Somewhere in the middle of all this Viv rose from behind her table with the signup sheet and the complimentary bottles of Poland Spring, pressed the button on a small boom box, walked to the middle of the impromptu stage and began to dance, to the compulsive beat of Eminem. A bale of roiling energy in human shape, she doesn't so much impose her Dionysian militancy on the audience as suction them into it. Anyone can join her on the dance floor. Big Mike, a Stark Reality near-fixture despite his limited mobility, left early today, but when he hangs around, he leaves his crutches and abiding devilry at his chair like a miraculous if temporarily cured revivalist, and partners with Viv, whipping his long white hair in the air like a rock n' roll archangel.
Viv made sure to reiterate her screed of celebration and defiance in her own original verse.

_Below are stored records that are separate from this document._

/-! ### setCell -/

@[simp] theorem setCell_pending (c : Nat) (x : XCell) : (s.setCell c x).pending = s.pending :=
  (fun x => (rfl : ({ s with xc := x } : State).pending = s.pending)) _
@[simp] theorem setCell_free (c : Nat) (x : XCell) : (s.setCell c x).free = s.free :=
  (fun x => (rfl : ({ s with xc := x } : State).free = s.free)) _
@[simp] theorem setCell_live (c : Nat) (x : XCell) : (s.setCell c x).live = s.live :=
  (fun x => (rfl : ({ s with xc := x } : State).live = s.live)) _
@[simp] theorem setCell_staged (c : Nat) (x : XCell) : (s.setCell c x).staged = s.staged :=
  (fun x => (rfl : ({ s with xc := x } : State).staged = s.staged)) _
@[simp] theorem setCell_captured (c : Nat) (x : XCell) : (s.setCell c x).captured = s.captured :=
  (fun x => (rfl : ({ s with xc := x } : State).captured = s.captured)) _
@[simp] theorem setCell_active (c : Nat) (x : XCell) : (s.setCell c x).active = s.active :=
  (fun x => (rfl : ({ s with xc := x } : State).active = s.active)) _
@[simp] theorem setCell_mapv (c : Nat) (x : XCell) : (s.setCell c x).mapv = s.mapv :=
  (fun x => (rfl : ({ s with xc := x } : State).mapv = s.mapv)) _
@[simp] theorem setCell_holdReg (c : Nat) (x : XCell) : (s.setCell c x).holdReg = s.holdReg :=
  (fun x => (rfl : ({ s with xc := x } : State).holdReg = s.holdReg)) _
@[simp] theorem setCell_holdMark (c : Nat) (x : XCell) : (s.setCell c x).holdMark = s.holdMark :=
  (fun x => (rfl : ({ s with xc := x } : State).holdMark = s.holdMark)) _
@[simp] theorem setCell_snap (c : Nat) (x : XCell) : (s.setCell c x).snap = s.snap :=
  (fun x => (rfl : ({ s with xc := x } : State).snap = s.snap)) _
@[simp] theorem setCell_owner (c : Nat) (x : XCell) : (s.setCell c x).owner = s.owner :=
  (fun x => (rfl : ({ s with xc := x } : State).owner = s.owner)) _
@[simp] theorem setCell_mem (c : Nat) (x : XCell) : (s.setCell c x).mem = s.mem :=
  (fun x => (rfl : ({ s with xc := x } : State).mem = s.mem)) _
@[simp] theorem setCell_ecc (c : Nat) (x : XCell) : (s.setCell c x).ecc = s.ecc :=
  (fun x => (rfl : ({ s with xc := x } : State).ecc = s.ecc)) _
@[simp] theorem setCell_scrubQ (c : Nat) (x : XCell) : (s.setCell c x).scrubQ = s.scrubQ :=
  (fun x => (rfl : ({ s with xc := x } : State).scrubQ = s.scrubQ)) _
@[simp] theorem setCell_ct (c : Nat) (x : XCell) : (s.setCell c x).ct = s.ct :=
  (fun x => (rfl : ({ s with xc := x } : State).ct = s.ct)) _
@[simp] theorem setCell_aon (c : Nat) (x : XCell) : (s.setCell c x).aon = s.aon :=
  (fun x => (rfl : ({ s with xc := x } : State).aon = s.aon)) _
@[simp] theorem setCell_blk (c : Nat) (x : XCell) : (s.setCell c x).blk = s.blk :=
  (fun x => (rfl : ({ s with xc := x } : State).blk = s.blk)) _
@[simp] theorem setCell_thr (c : Nat) (x : XCell) : (s.setCell c x).thr = s.thr :=
  (fun x => (rfl : ({ s with xc := x } : State).thr = s.thr)) _
@[simp] theorem setCell_fp (c : Nat) (x : XCell) : (s.setCell c x).fp = s.fp :=
  (fun x => (rfl : ({ s with xc := x } : State).fp = s.fp)) _
@[simp] theorem setCell_presented (c : Nat) (x : XCell) : (s.setCell c x).presented = s.presented :=
  (fun x => (rfl : ({ s with xc := x } : State).presented = s.presented)) _
@[simp] theorem setCell_arc (c : Nat) (x : XCell) : (s.setCell c x).arc = s.arc :=
  (fun x => (rfl : ({ s with xc := x } : State).arc = s.arc)) _
@[simp] theorem setCell_ll (c : Nat) (x : XCell) : (s.setCell c x).ll = s.ll :=
  (fun x => (rfl : ({ s with xc := x } : State).ll = s.ll)) _
@[simp] theorem setCell_pin (c : Nat) (x : XCell) : (s.setCell c x).pin = s.pin :=
  (fun x => (rfl : ({ s with xc := x } : State).pin = s.pin)) _
@[simp] theorem setCell_xq (c : Nat) (x : XCell) : (s.setCell c x).xq = s.xq :=
  (fun x => (rfl : ({ s with xc := x } : State).xq = s.xq)) _
@[simp] theorem setCell_xcEv (c : Nat) (x : XCell) : (s.setCell c x).xcEv = s.xcEv :=
  (fun x => (rfl : ({ s with xc := x } : State).xcEv = s.xcEv)) _
@[simp] theorem setCell_hl (c : Nat) (x : XCell) : (s.setCell c x).hl = s.hl :=
  (fun x => (rfl : ({ s with xc := x } : State).hl = s.hl)) _
@[simp] theorem setCell_tw (c : Nat) (x : XCell) : (s.setCell c x).tw = s.tw :=
  (fun x => (rfl : ({ s with xc := x } : State).tw = s.tw)) _
@[simp] theorem setCell_ring (c : Nat) (x : XCell) : (s.setCell c x).ring = s.ring :=
  (fun x => (rfl : ({ s with xc := x } : State).ring = s.ring)) _
@[simp] theorem setCell_mp (c : Nat) (x : XCell) : (s.setCell c x).mp = s.mp :=
  (fun x => (rfl : ({ s with xc := x } : State).mp = s.mp)) _
@[simp] theorem setCell_ld (c : Nat) (x : XCell) : (s.setCell c x).ld = s.ld :=
  (fun x => (rfl : ({ s with xc := x } : State).ld = s.ld)) _
@[simp] theorem setCell_map (c : Nat) (x : XCell) : (s.setCell c x).map = s.map :=
  (fun x => (rfl : ({ s with xc := x } : State).map = s.map)) _
@[simp] theorem setCell_pm (c : Nat) (x : XCell) : (s.setCell c x).pm = s.pm :=
  (fun x => (rfl : ({ s with xc := x } : State).pm = s.pm)) _
@[simp] theorem setCell_lc (c : Nat) (x : XCell) : (s.setCell c x).lc = s.lc :=
  (fun x => (rfl : ({ s with xc := x } : State).lc = s.lc)) _
@[simp] theorem setCell_qtr (c : Nat) (x : XCell) : (s.setCell c x).qtr = s.qtr :=
  (fun x => (rfl : ({ s with xc := x } : State).qtr = s.qtr)) _
@[simp] theorem setCell_bar2 (c : Nat) (x : XCell) : (s.setCell c x).bar2 = s.bar2 :=
  (fun x => (rfl : ({ s with xc := x } : State).bar2 = s.bar2)) _
@[simp] theorem setCell_out (c : Nat) (x : XCell) : (s.setCell c x).out = s.out :=
  (fun x => (rfl : ({ s with xc := x } : State).out = s.out)) _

In a holiday-appropriate paean to "witches," she proclaimed, "It's a great day for a poem," and recited, "I heal the pain of the incurable. For this they take my life," and of the "hermit," "For each spin I go further within." On friends' advice to "retire" as she accrues years in legal workplaces s well as her literary excursions, "Poets do not retire." Like her dancing, Viv's poetry, as written and performed, is both extravagant in heart and attentively shaped.
This is Viv's show. And she gives the best of her soul to make sure you walk out a star.